**Information given:**
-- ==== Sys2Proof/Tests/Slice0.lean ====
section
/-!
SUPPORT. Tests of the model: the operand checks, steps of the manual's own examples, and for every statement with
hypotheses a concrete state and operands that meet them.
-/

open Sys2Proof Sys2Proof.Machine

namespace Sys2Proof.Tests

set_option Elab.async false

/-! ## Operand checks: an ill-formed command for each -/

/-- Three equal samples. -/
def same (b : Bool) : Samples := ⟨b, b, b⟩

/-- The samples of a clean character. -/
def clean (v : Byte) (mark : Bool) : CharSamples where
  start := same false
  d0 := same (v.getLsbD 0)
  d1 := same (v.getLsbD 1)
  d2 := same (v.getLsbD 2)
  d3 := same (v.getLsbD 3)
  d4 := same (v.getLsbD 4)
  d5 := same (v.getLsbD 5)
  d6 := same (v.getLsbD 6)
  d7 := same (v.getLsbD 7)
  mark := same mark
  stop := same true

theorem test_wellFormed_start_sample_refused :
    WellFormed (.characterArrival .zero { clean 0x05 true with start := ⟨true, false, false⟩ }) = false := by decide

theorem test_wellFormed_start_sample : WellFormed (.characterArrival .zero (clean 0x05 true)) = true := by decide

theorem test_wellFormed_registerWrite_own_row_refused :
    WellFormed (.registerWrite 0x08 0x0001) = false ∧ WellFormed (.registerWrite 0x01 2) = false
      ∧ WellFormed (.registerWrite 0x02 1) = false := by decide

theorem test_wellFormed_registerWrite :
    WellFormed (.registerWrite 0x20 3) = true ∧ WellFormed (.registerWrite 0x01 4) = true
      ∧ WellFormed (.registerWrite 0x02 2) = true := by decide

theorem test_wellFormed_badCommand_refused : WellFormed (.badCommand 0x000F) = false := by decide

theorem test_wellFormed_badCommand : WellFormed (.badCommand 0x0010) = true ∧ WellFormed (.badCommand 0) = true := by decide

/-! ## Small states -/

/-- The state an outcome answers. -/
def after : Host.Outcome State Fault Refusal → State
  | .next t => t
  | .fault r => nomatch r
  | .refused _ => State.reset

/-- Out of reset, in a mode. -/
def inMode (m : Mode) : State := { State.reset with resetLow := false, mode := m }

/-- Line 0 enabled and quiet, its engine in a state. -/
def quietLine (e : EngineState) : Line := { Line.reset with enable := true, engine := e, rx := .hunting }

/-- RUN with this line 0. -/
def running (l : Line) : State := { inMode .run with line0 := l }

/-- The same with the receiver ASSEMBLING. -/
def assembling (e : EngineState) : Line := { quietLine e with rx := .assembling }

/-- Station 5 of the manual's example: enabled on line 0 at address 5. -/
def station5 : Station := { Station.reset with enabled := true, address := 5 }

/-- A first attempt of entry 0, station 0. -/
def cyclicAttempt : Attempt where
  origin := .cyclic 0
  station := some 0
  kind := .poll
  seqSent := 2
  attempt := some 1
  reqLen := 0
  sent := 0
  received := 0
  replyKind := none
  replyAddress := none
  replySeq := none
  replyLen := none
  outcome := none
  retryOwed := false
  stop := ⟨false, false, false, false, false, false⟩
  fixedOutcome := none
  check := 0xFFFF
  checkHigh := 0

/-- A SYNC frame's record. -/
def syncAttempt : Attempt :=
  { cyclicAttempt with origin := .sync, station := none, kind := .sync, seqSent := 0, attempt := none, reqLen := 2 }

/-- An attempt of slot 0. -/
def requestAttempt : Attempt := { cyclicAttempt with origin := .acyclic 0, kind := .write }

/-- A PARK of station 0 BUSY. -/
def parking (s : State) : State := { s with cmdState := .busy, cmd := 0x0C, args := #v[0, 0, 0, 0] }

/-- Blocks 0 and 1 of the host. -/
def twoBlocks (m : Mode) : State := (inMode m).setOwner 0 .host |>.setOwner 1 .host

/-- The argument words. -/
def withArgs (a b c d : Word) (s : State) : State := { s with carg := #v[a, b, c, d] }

**Aim of the exercise:** Could you transcribe the records in full, exactly?

**Written response:**
-- ==== Sys2Proof/Tests/Slice0.lean ====
section
/-!
SUPPORT. Tests of the model: the operand checks, steps of the manual's own examples, and for every statement with
hypotheses a concrete state and operands that meet them.
-/

open Sys2Proof Sys2Proof.Machine

namespace Sys2Proof.Tests

set_option Elab.async false

/-! ## Operand checks: an ill-formed command for each -/

/-- Three equal samples. -/
def same (b : Bool) : Samples := ⟨b, b, b⟩

/-- The samples of a clean character. -/
def clean (v : Byte) (mark : Bool) : CharSamples where
  start := same false
  d0 := same (v.getLsbD 0)
  d1 := same (v.getLsbD 1)
  d2 := same (v.getLsbD 2)
  d3 := same (v.getLsbD 3)
  d4 := same (v.getLsbD 4)
  d5 := same (v.getLsbD 5)
  d6 := same (v.getLsbD 6)
  d7 := same (v.getLsbD 7)
  mark := same mark
  stop := same true

theorem test_wellFormed_start_sample_refused :
    WellFormed (.characterArrival .zero { clean 0x05 true with start := ⟨true, false, false⟩ }) = false := by decide

theorem test_wellFormed_start_sample : WellFormed (.characterArrival .zero (clean 0x05 true)) = true := by decide

theorem test_wellFormed_registerWrite_own_row_refused :
    WellFormed (.registerWrite 0x08 0x0001) = false ∧ WellFormed (.registerWrite 0x01 2) = false
      ∧ WellFormed (.registerWrite 0x02 1) = false := by decide

theorem test_wellFormed_registerWrite :
    WellFormed (.registerWrite 0x20 3) = true ∧ WellFormed (.registerWrite 0x01 4) = true
      ∧ WellFormed (.registerWrite 0x02 2) = true := by decide

theorem test_wellFormed_badCommand_refused : WellFormed (.badCommand 0x000F) = false := by decide

theorem test_wellFormed_badCommand : WellFormed (.badCommand 0x0010) = true ∧ WellFormed (.badCommand 0) = true := by decide

/-! ## Small states -/

/-- The state an outcome answers. -/
def after : Host.Outcome State Fault Refusal → State
  | .next t => t
  | .fault r => nomatch r
  | .refused _ => State.reset

/-- Out of reset, in a mode. -/
def inMode (m : Mode) : State := { State.reset with resetLow := false, mode := m }

/-- Line 0 enabled and quiet, its engine in a state. -/
def quietLine (e : EngineState) : Line := { Line.reset with enable := true, engine := e, rx := .hunting }

/-- RUN with this line 0. -/
def running (l : Line) : State := { inMode .run with line0 := l }

/-- The same with the receiver ASSEMBLING. -/
def assembling (e : EngineState) : Line := { quietLine e with rx := .assembling }

/-- Station 5 of the manual's example: enabled on line 0 at address 5. -/
def station5 : Station := { Station.reset with enabled := true, address := 5 }

/-- A first attempt of entry 0, station 0. -/
def cyclicAttempt : Attempt where
  origin := .cyclic 0
  station := some 0
  kind := .poll
  seqSent := 2
  attempt := some 1
  reqLen := 0
  sent := 0
  received := 0
  replyKind := none
  replyAddress := none
  replySeq := none
  replyLen := none
  outcome := none
  retryOwed := false
  stop := ⟨false, false, false, false, false, false⟩
  fixedOutcome := none
  check := 0xFFFF
  checkHigh := 0

/-- A SYNC frame's record. -/
def syncAttempt : Attempt :=
  { cyclicAttempt with origin := .sync, station := none, kind := .sync, seqSent := 0, attempt := none, reqLen := 2 }

/-- An attempt of slot 0. -/
def requestAttempt : Attempt := { cyclicAttempt with origin := .acyclic 0, kind := .write }

/-- A PARK of station 0 BUSY. -/
def parking (s : State) : State := { s with cmdState := .busy, cmd := 0x0C, args := #v[0, 0, 0, 0] }

/-- Blocks 0 and 1 of the host. -/
def twoBlocks (m : Mode) : State := (inMode m).setOwner 0 .host |>.setOwner 1 .host

/-- The argument words. -/
def withArgs (a b c d : Word) (s : State) : State := { s with carg := #v[a, b, c, d] }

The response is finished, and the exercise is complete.